Collection entries
/-- MESSAGE_RETURNED_TO_SOURCE: the source resolves the vtile afresh and sends the message again, in its place in the
order (R43). -/
def execMessageReturnedToSource (s : State) : Out :=
  match s.msgs[s.arg.n]? with
  | some m =>
    if m.back then
      .next (s.updMsg s.arg.n (fun m => { m with tile := (s.tile m.dst.vt).ptile, hop := 0, back := false }))
    else .next s
  | none => .next s

/-! Delivery failures (R45). -/

/-- A saturating counter. -/
def satInc {w : Nat} (v : BitVec w) : BitVec w := if v = BitVec.allOnes w then v else v + 1

/-- The state with one physical tile changed. -/
def State.updPTile (s : State) (p : Nat) (f : PTile → PTile) : State := { s with ptiles := Sparse.upd s.ptiles p f }

/-! Reports (R341). -/

/-- A report of a vtile at its tile. -/
def State.reportOf (s : State) (k : Nat) (ty : BitVec 8) (t0 : Word) (aux : Word) : Report :=
  let t := s.tile k
  { ty := ty, tenant := BitVec.ofNat 8 t.tenant, vtile := BitVec.ofNat 16 t.num, part := BitVec.ofNat 8 t.part,
    ptile := BitVec.ofNat 16 t.ptile, t0 := t0, t1 := s.time, aux := aux }

/-- A report takes the next number and waits to be written. -/
def State.report (s : State) (r : Report) : State :=
  { s with rel := { s.rel with
      made := s.rel.made + 1
      waiting := s.rel.waiting ++ [{ r with rseq := s.rel.made + 1 }] } }

/-- Two reports of type 4 of one vtile within 1 ms. -/
def Report.merges (a b : Report) : Bool :=
  decide (a.ty = 4) && decide (a.tenant = b.tenant) && decide (a.vtile = b.vtile) && decide (a.part = b.part)
    && decide (b.t0.toNat < a.t0.toNat + 1000000)

/-- A report of a dropped transfer: merged into a waiting one, or of its own. -/
def State.reportDrop (s : State) (k : Nat) : State :=
  let r := s.reportOf k 4 s.time 0
  if s.rel.waiting.any (fun a => a.merges r) then
    { s with rel := { s.rel with
        waiting := s.rel.waiting.map (fun a => if a.merges r then { a with count := a.count + 1, t1 := s.time } else a) } }
  else s.report r

/-- A dropped transfer counts at a vtile's tile and is reported (R45, R339, R356). -/
def State.countDrop (s : State) (k : Nat) : State :=
  if s.presenting then s
  else (s.updPTile (s.tile k).ptile (fun p => { p with drop := satInc p.drop })).reportDrop k

/-- The length of the block that the peer of an end moves in the present match: that of the data landing, else what its
offer or claim said, else that of the sendb that waits on the other side. -/
def State.peerBlock (s : State) (k e : Nat) : Nat :=
  let p := s.peerOf k e
  let w := s.waitOf p.vt p.idx
  match (s.endAt k e).inbuf with
  | some m => (match m.kind with | .flits _ _ _ len _ => len | _ => 0)
  | none =>
    if 2 ^ 60 ≤ p.vt || (s.endAt k e).peerLen ≠ 0 then (s.endAt k e).peerLen
    else if w.kind = .channel && w.op = .sendb && w.endIdx = p.idx then w.len else 0

/-- The bytes n of the block transfer of an input end's match: the lesser length of its two sides (R41); 0 while the
other side has no transfer yet (log entry 97). -/
def State.blockLen (s : State) (k e : Nat) : Nat :=
  let w := s.waitOf k e
  let x := s.endAt k e
  if x.ov then (if w.kind = .channel && w.op = .recvb && w.endIdx = e then min (s.peerBlock k e) w.len else 0)
  else if x.kind = 2 && x.input then min (s.peerBlock k e) x.moved else 0

/-- One side of a match that failed: the end goes IDLE, and the operation that waits on it completes with DROPPED; the n
bytes of a recvb's destination are zeroed, a select ends as a whole (R45, R233). A select with a claim of its own open on
another guard withdraws its offers at once and ends with the answer: a refusal ends it DROPPED, a grant is final and ends it
OK, as R46 has it for a deadline (the model's choice, log entry 114). -/
def State.dropAt (s : State) (k e n : Nat) : State :=
  let x := s.endAt k e
  let q := x.owner.toNat
  let p := s.procAt k q
  let s1 := s.updEnd k e (fun x => { x.calm.unrecord with st := .idle, oo := false })
  let s2 := s1.countDrop k
  if x.st = .unbound then s
  else if x.gone then s.countDrop k
  else if !x.ov then (s2.writeBytes k x.land (List.replicate n 0)).closeEnd k e
  else if p.inTransfer e then
    (s2.writeBytes k p.wait.addr (List.replicate n 0)).chanDone k q stDropped (some e) 0 [] id
  else if p.inSelect e then
    let t := p.wait.guards.foldl (fun t g => if g = e then t else t.withdraw k g) s2
    p.wait.deferred.foldl State.applyClaim
      (if p.wait.asking.isNone || p.wait.asking = some e then t.chanDone k q stDropped (some e) 0 [] id
       else t.updProcAt k q (fun p => { p with wait := { p.wait with dropped := some e, deferred := [] } }))
  else s2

- TASK OBJECTIVE
Print every line of the records above without a single difference.

- WRITTEN SOLUTION
/-- MESSAGE_RETURNED_TO_SOURCE: the source resolves the vtile afresh and sends the message again, in its place in the
order (R43). -/
def execMessageReturnedToSource (s : State) : Out :=
  match s.msgs[s.arg.n]? with
  | some m =>
    if m.back then
      .next (s.updMsg s.arg.n (fun m => { m with tile := (s.tile m.dst.vt).ptile, hop := 0, back := false }))
    else .next s
  | none => .next s

/-! Delivery failures (R45). -/

/-- A saturating counter. -/
def satInc {w : Nat} (v : BitVec w) : BitVec w := if v = BitVec.allOnes w then v else v + 1

/-- The state with one physical tile changed. -/
def State.updPTile (s : State) (p : Nat) (f : PTile → PTile) : State := { s with ptiles := Sparse.upd s.ptiles p f }

/-! Reports (R341). -/

/-- A report of a vtile at its tile. -/
def State.reportOf (s : State) (k : Nat) (ty : BitVec 8) (t0 : Word) (aux : Word) : Report :=
  let t := s.tile k
  { ty := ty, tenant := BitVec.ofNat 8 t.tenant, vtile := BitVec.ofNat 16 t.num, part := BitVec.ofNat 8 t.part,
    ptile := BitVec.ofNat 16 t.ptile, t0 := t0, t1 := s.time, aux := aux }

/-- A report takes the next number and waits to be written. -/
def State.report (s : State) (r : Report) : State :=
  { s with rel := { s.rel with
      made := s.rel.made + 1
      waiting := s.rel.waiting ++ [{ r with rseq := s.rel.made + 1 }] } }

/-- Two reports of type 4 of one vtile within 1 ms. -/
def Report.merges (a b : Report) : Bool :=
  decide (a.ty = 4) && decide (a.tenant = b.tenant) && decide (a.vtile = b.vtile) && decide (a.part = b.part)
    && decide (b.t0.toNat < a.t0.toNat + 1000000)

/-- A report of a dropped transfer: merged into a waiting one, or of its own. -/
def State.reportDrop (s : State) (k : Nat) : State :=
  let r := s.reportOf k 4 s.time 0
  if s.rel.waiting.any (fun a => a.merges r) then
    { s with rel := { s.rel with
        waiting := s.rel.waiting.map (fun a => if a.merges r then { a with count := a.count + 1, t1 := s.time } else a) } }
  else s.report r

/-- A dropped transfer counts at a vtile's tile and is reported (R45, R339, R356). -/
def State.countDrop (s : State) (k : Nat) : State :=
  if s.presenting then s
  else (s.updPTile (s.tile k).ptile (fun p => { p with drop := satInc p.drop })).reportDrop k

/-- The length of the block that the peer of an end moves in the present match: that of the data landing, else what its
offer or claim said, else that of the sendb that waits on the other side. -/
def State.peerBlock (s : State) (k e : Nat) : Nat :=
  let p := s.peerOf k e
  let w := s.waitOf p.vt p.idx
  match (s.endAt k e).inbuf with
  | some m => (match m.kind with | .flits _ _ _ len _ => len | _ => 0)
  | none =>
    if 2 ^ 60 ≤ p.vt || (s.endAt k e).peerLen ≠ 0 then (s.endAt k e).peerLen
    else if w.kind = .channel && w.op = .sendb && w.endIdx = p.idx then w.len else 0

/-- The bytes n of the block transfer of an input end's match: the lesser length of its two sides (R41); 0 while the
other side has no transfer yet (log entry 97). -/
def State.blockLen (s : State) (k e : Nat) : Nat :=
  let w := s.waitOf k e
  let x := s.endAt k e
  if x.ov then (if w.kind = .channel && w.op = .recvb && w.endIdx = e then min (s.peerBlock k e) w.len else 0)
  else if x.kind = 2 && x.input then min (s.peerBlock k e) x.moved else 0

/-- One side of a match that failed: the end goes IDLE, and the operation that waits on it completes with DROPPED; the n
bytes of a recvb's destination are zeroed, a select ends as a whole (R45, R233). A select with a claim of its own open on
another guard withdraws its offers at once and ends with the answer: a refusal ends it DROPPED, a grant is final and ends it
OK, as R46 has it for a deadline (the model's choice, log entry 114). -/
def State.dropAt (s : State) (k e n : Nat) : State :=
  let x := s.endAt k e
  let q := x.owner.toNat
  let p := s.procAt k q
  let s1 := s.updEnd k e (fun x => { x.calm.unrecord with st := .idle, oo := false })
  let s2 := s1.countDrop k
  if x.st = .unbound then s
  else if x.gone then s.countDrop k
  else if !x.ov then (s2.writeBytes k x.land (List.replicate n 0)).closeEnd k e
  else if p.inTransfer e then
    (s2.writeBytes k p.wait.addr (List.replicate n 0)).chanDone k q stDropped (some e) 0 [] id
  else if p.inSelect e then
    let t := p.wait.guards.foldl (fun t g => if g = e then t else t.withdraw k g) s2
    p.wait.deferred.foldl State.applyClaim
      (if p.wait.asking.isNone || p.wait.asking = some e then t.chanDone k q stDropped (some e) 0 [] id
       else t.updProcAt k q (fun p => { p with wait := { p.wait with dropped := some e, deferred := [] } }))
  else s2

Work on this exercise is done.